[Stored data]
- - - -

-- ==== Sys2Proof/Machine/Ports.lean ====
section
/-! DEFINITION. One clock cycle at the ports (spec/30_encoding.md R60): reset first, else the HOST operation and then the
received byte (R49, R204, R220). -/

namespace Sys2Proof.Machine

/-- A cycle in which both agents are silent (R194), the line `transport_open_ok` as it stands. -/
def silentCycle (s : State) : Cycle := ⟨false, none, none, s.transportOpenOk⟩

/-- What stands on the input ports in the next cycle. -/
def nextCycle (s : State) : Cycle :=
  match s.input with
  | [] => silentCycle s
  | c :: _ => c

/-- The start of a cycle: its input taken up and the one-cycle outputs back at zero (R60). -/
def beginCycle (s : State) : State :=
  { s with
    input := s.input.tail
    transportOpenOk := (nextCycle s).transportOpenOk
    hostRvalid := false
    hostResult := 0#16
    transportOpen := false
    events := [] }

/-- The HOST port: nothing, a reserved word, which is refused (R63), or an operation. -/
def runHost (host : Option OpWord) (s : State) : Host.Outcome State Fault Refusal :=
  match host with
  | none => .next s
  | some w =>
    match decodeHost w with
    | .error why => .refused (.reservedWord why)
    | .ok i => exec i s

/-- The RX port: nothing, or one byte, any value of which is legal (R63). -/
def runRx (rx : Option Byte) (s : State) : Host.Outcome State Fault Refusal :=
  match rx with
  | none => .next s
  | some b => exec (.rxb b) s

/-- One cycle on the state `beginCycle` leaves: a reset discards both ports (R220); else HOST first, RX second (R49). -/
def runCycle (c : Cycle) (s : State) : Host.Outcome State Fault Refusal :=
  if c.rst then .next (initialise s) else andThen (runHost c.host s) (runRx c.rx)

/-- The cycle in which the agent that may issue it issues one operation (R62): an RXB on the RX port, any other word on the
HOST port. -/
def cycleOfWord (w : OpWord) (transportOpenOk : Bool) : Cycle :=
  match decode w with
  | .ok (.rxb b) => ⟨false, none, some b, transportOpenOk⟩
  | _ => ⟨false, some w, none, transportOpenOk⟩

/-- The cycle of one issue of a program (R66), its operation encoded. -/
def cycleOfIssue (x : Issue) (transportOpenOk : Bool) : Cycle :=
  match x with
  | .op i => cycleOfWord (encode i) transportOpenOk
  | .reset => ⟨true, none, none, transportOpenOk⟩

end Sys2Proof.Machine
end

- - - -

Required work: Write out the records shown above, exactly as they appear.

Solution:
-- ==== Sys2Proof/Machine/Ports.lean ====
section
/-! DEFINITION. One clock cycle at the ports (spec/30_encoding.md R60): reset first, else the HOST operation and then the
received byte (R49, R204, R220). -/

namespace Sys2Proof.Machine

/-- A cycle in which both agents are silent (R194), the line `transport_open_ok` as it stands. -/
def silentCycle (s : State) : Cycle := ⟨false, none, none, s.transportOpenOk⟩

/-- What stands on the input ports in the next cycle. -/
def nextCycle (s : State) : Cycle :=
  match s.input with
  | [] => silentCycle s
  | c :: _ => c

/-- The start of a cycle: its input taken up and the one-cycle outputs back at zero (R60). -/
def beginCycle (s : State) : State :=
  { s with
    input := s.input.tail
    transportOpenOk := (nextCycle s).transportOpenOk
    hostRvalid := false
    hostResult := 0#16
    transportOpen := false
    events := [] }

/-- The HOST port: nothing, a reserved word, which is refused (R63), or an operation. -/
def runHost (host : Option OpWord) (s : State) : Host.Outcome State Fault Refusal :=
  match host with
  | none => .next s
  | some w =>
    match decodeHost w with
    | .error why => .refused (.reservedWord why)
    | .ok i => exec i s

/-- The RX port: nothing, or one byte, any value of which is legal (R63). -/
def runRx (rx : Option Byte) (s : State) : Host.Outcome State Fault Refusal :=
  match rx with
  | none => .next s
  | some b => exec (.rxb b) s

/-- One cycle on the state `beginCycle` leaves: a reset discards both ports (R220); else HOST first, RX second (R49). -/
def runCycle (c : Cycle) (s : State) : Host.Outcome State Fault Refusal :=
  if c.rst then .next (initialise s) else andThen (runHost c.host s) (runRx c.rx)

/-- The cycle in which the agent that may issue it issues one operation (R62): an RXB on the RX port, any other word on the
HOST port. -/
def cycleOfWord (w : OpWord) (transportOpenOk : Bool) : Cycle :=
  match decode w with
  | .ok (.rxb b) => ⟨false, none, some b, transportOpenOk⟩
  | _ => ⟨false, some w, none, transportOpenOk⟩

/-- The cycle of one issue of a program (R66), its operation encoded. -/
def cycleOfIssue (x : Issue) (transportOpenOk : Bool) : Cycle :=
  match x with
  | .op i => cycleOfWord (encode i) transportOpenOk
  | .reset => ⟨true, none, none, transportOpenOk⟩

end Sys2Proof.Machine
end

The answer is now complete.